TASK PROMPT:
From the records below, output exactly the lines running from the line containing "DEFINITION. The fields" through the line containing "LAUNCH_GRID packet (R341). -/", and no others.

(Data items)
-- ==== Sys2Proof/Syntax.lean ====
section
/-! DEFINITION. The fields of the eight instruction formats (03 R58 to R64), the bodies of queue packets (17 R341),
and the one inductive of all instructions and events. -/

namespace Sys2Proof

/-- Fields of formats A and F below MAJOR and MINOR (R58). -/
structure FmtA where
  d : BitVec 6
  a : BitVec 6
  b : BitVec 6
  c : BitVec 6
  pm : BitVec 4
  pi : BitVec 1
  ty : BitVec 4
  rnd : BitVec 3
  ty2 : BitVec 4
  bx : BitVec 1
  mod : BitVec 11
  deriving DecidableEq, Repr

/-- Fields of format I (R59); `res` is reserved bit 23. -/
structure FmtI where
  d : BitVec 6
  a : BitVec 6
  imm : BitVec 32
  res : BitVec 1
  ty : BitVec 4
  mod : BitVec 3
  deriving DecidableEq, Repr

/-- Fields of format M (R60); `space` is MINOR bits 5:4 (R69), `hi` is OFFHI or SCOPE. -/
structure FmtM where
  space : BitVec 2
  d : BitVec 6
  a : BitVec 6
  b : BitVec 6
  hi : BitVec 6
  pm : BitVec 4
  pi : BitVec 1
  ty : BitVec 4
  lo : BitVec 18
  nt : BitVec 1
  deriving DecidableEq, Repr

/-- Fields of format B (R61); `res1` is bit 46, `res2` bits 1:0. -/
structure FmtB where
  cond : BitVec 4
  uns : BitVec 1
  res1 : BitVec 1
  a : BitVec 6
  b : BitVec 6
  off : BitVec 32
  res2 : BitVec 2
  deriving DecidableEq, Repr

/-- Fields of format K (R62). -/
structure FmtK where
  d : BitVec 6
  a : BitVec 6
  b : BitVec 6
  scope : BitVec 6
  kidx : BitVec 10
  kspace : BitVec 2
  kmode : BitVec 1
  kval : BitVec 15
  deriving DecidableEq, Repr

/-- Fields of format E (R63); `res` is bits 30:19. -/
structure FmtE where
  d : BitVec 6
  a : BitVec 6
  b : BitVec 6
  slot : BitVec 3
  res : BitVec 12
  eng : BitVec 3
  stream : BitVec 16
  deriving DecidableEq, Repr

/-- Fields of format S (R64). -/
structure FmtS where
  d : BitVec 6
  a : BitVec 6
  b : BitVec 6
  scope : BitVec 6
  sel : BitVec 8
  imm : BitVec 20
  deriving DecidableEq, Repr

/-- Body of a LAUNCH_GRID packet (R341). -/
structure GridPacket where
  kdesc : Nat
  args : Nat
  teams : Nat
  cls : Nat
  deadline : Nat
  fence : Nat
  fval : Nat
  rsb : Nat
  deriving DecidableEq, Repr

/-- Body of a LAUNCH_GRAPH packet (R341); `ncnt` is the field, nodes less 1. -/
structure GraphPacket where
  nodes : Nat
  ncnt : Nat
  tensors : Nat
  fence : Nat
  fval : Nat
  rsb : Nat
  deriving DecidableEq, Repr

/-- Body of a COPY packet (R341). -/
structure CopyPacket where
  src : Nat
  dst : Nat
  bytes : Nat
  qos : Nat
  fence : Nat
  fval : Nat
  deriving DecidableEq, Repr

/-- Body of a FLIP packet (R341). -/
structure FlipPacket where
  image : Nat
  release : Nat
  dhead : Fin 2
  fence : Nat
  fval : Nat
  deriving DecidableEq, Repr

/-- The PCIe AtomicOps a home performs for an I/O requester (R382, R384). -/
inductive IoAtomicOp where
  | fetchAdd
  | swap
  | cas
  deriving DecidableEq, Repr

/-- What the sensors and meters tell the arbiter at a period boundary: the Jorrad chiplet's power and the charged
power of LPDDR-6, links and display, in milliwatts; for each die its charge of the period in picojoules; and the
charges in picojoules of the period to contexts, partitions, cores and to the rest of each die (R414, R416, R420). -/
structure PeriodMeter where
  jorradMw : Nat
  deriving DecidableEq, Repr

RESULT OF THIS EXERCISE:
/-! DEFINITION. The fields of the eight instruction formats (03 R58 to R64), the bodies of queue packets (17 R341),
and the one inductive of all instructions and events. -/

namespace Sys2Proof

/-- Fields of formats A and F below MAJOR and MINOR (R58). -/
structure FmtA where
  d : BitVec 6
  a : BitVec 6
  b : BitVec 6
  c : BitVec 6
  pm : BitVec 4
  pi : BitVec 1
  ty : BitVec 4
  rnd : BitVec 3
  ty2 : BitVec 4
  bx : BitVec 1
  mod : BitVec 11
  deriving DecidableEq, Repr

/-- Fields of format I (R59); `res` is reserved bit 23. -/
structure FmtI where
  d : BitVec 6
  a : BitVec 6
  imm : BitVec 32
  res : BitVec 1
  ty : BitVec 4
  mod : BitVec 3
  deriving DecidableEq, Repr

/-- Fields of format M (R60); `space` is MINOR bits 5:4 (R69), `hi` is OFFHI or SCOPE. -/
structure FmtM where
  space : BitVec 2
  d : BitVec 6
  a : BitVec 6
  b : BitVec 6
  hi : BitVec 6
  pm : BitVec 4
  pi : BitVec 1
  ty : BitVec 4
  lo : BitVec 18
  nt : BitVec 1
  deriving DecidableEq, Repr

/-- Fields of format B (R61); `res1` is bit 46, `res2` bits 1:0. -/
structure FmtB where
  cond : BitVec 4
  uns : BitVec 1
  res1 : BitVec 1
  a : BitVec 6
  b : BitVec 6
  off : BitVec 32
  res2 : BitVec 2
  deriving DecidableEq, Repr

/-- Fields of format K (R62). -/
structure FmtK where
  d : BitVec 6
  a : BitVec 6
  b : BitVec 6
  scope : BitVec 6
  kidx : BitVec 10
  kspace : BitVec 2
  kmode : BitVec 1
  kval : BitVec 15
  deriving DecidableEq, Repr

/-- Fields of format E (R63); `res` is bits 30:19. -/
structure FmtE where
  d : BitVec 6
  a : BitVec 6
  b : BitVec 6
  slot : BitVec 3
  res : BitVec 12
  eng : BitVec 3
  stream : BitVec 16
  deriving DecidableEq, Repr

/-- Fields of format S (R64). -/
structure FmtS where
  d : BitVec 6
  a : BitVec 6
  b : BitVec 6
  scope : BitVec 6
  sel : BitVec 8
  imm : BitVec 20
  deriving DecidableEq, Repr

/-- Body of a LAUNCH_GRID packet (R341). -/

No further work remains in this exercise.